The expected output is the line bearing "kd (s.pid.get m)))" followed by all remaining lines of the records, each restated word for word.
[Opening Records section]
-- ==== Sys2Proof/Machine/PidController.lean ====
section
/-! DEFINITION. The PIDController (44_pid_controller.md): the update and the register writes as functions of one
motor's registers, and the host's operations, each refused on the motor the tuner owns (R298). -/

namespace Sys2Proof.Machine

/-- `dt` when there is one (R282, R283): a previous sample time, and `t` later than it. -/
def pidDt (p : PidRegs) (t : Time) : Option Q :=
  match p.tPrev with
  | some tp => if t - tp > 0 then some (t - tp) else none
  | none => none

/-- `i_new` (R283, R284). -/
def pidInew (cfg : Cfg) (p : PidRegs) (e : Q) (dt : Option Q) : Q :=
  match dt with
  | some d => rnd cfg (p.integ + e * d)
  | none => p.integ

/-- `d` (R283, R285). -/
def pidDeriv (p : PidRegs) (e : Q) (dt : Option Q) : Q :=
  match dt with
  | some d => (e - p.ePrev) / d
  | none => 0

/-- `PID_UPDATE` on the registers of one motor (R282); what it returns is the new `last_out`. -/
def pidStep (cfg : Cfg) (meas : Q) (t : Time) (p : PidRegs) : PidRegs :=
  let e := p.sp - meas
  let dt := pidDt p t
  let iNew := pidInew cfg p e dt
  let u := rnd cfg (p.kp * e + p.ki * iNew + p.kd * pidDeriv p e dt)
  let saturated := decide (u < p.outMin) || decide (u > p.outMax)
  { p with
    integ := if cfg.par.antiWindup && saturated then p.integ else iNew
    ePrev := e
    tPrev := some t
    lastU := u
    lastOut := clamp u p.outMin p.outMax }

/-- `PID_RESET` on the registers of one motor (R290). -/
def pidClear (p : PidRegs) : PidRegs := { p with integ := 0, ePrev := 0, tPrev := none }

/-- A gain write, which resets (R292). -/
def pidGains (kp ki kd : Q) (p : PidRegs) : PidRegs := pidClear { p with kp := kp, ki := ki, kd := kd }

/-- `PID_UPDATE(m, meas, t)` on the state, as the host and the tuner both use it (R282). -/
def pidUpdate (m : Motor) (meas : Q) (t : Time) (s : State) : State :=
  s.setPid m (pidStep s.cfg meas t (s.pid.get m))

/-- `PID_UPDATE m, meas, t` (R282); on the tuner's motor "no state changes, and `PID_UPDATE` returns
`pid[m].last_out`" (R298). -/
def execPidUpdate (m : Motor) (meas : Q) (t : Time) (s : State) : Host.Outcome State Fault Refusal :=
  if s.tuneOwner = some m then .next (s.ret (.number (s.pid.get m).lastOut))
  else
    let s1 := pidUpdate m meas t s
    .next (s1.ret (.number (s1.pid.get m).lastOut))

/-- `PID_RESET m` (R290, R298). -/
def execPidReset (m : Motor) (s : State) : Host.Outcome State Fault Refusal :=
  if s.tuneOwner = some m then .next s else .next (s.setPid m (pidClear (s.pid.get m)))

/-- `PID_SET_GAINS m, kp, ki, kd` (R292, R298). -/
def execPidSetGains (m : Motor) (kp ki kd : Q) (s : State) : Host.Outcome State Fault Refusal :=
  if s.tuneOwner = some m then .next s else .next (s.setPid m (pidGains kp ki kd (s.pid.get m)))

/-- `PID_SET_SETPOINT m, sp` (R294, R298). -/
def execPidSetSetpoint (m : Motor) (sp : Q) (s : State) : Host.Outcome State Fault Refusal :=
  if s.tuneOwner = some m then .next s else .next (s.setPid m { s.pid.get m with sp := sp })

/-- `PID_SET_BOUNDS m, lo, hi` (R296, R298); "with `lo > hi` the operation is refused". -/
def execPidSetBounds (m : Motor) (lo hi : Q) (s : State) : Host.Outcome State Fault Refusal :=
  if s.tuneOwner = some m ∨ lo > hi then .next s
  else .next (s.setPid m { s.pid.get m with outMin := lo, outMax := hi })

end Sys2Proof.Machine
end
[Closing Records section]
__Response below__:
  if s.tuneOwner = some m then .next s else .next (s.setPid m (pidGains kp ki kd (s.pid.get m)))

/-- `PID_SET_SETPOINT m, sp` (R294, R298). -/
def execPidSetSetpoint (m : Motor) (sp : Q) (s : State) : Host.Outcome State Fault Refusal :=
  if s.tuneOwner = some m then .next s else .next (s.setPid m { s.pid.get m with sp := sp })

/-- `PID_SET_BOUNDS m, lo, hi` (R296, R298); "with `lo > hi` the operation is refused". -/
def execPidSetBounds (m : Motor) (lo hi : Q) (s : State) : Host.Outcome State Fault Refusal :=
  if s.tuneOwner = some m ∨ lo > hi then .next s
  else .next (s.setPid m { s.pid.get m with outMin := lo, outMax := hi })

end Sys2Proof.Machine
end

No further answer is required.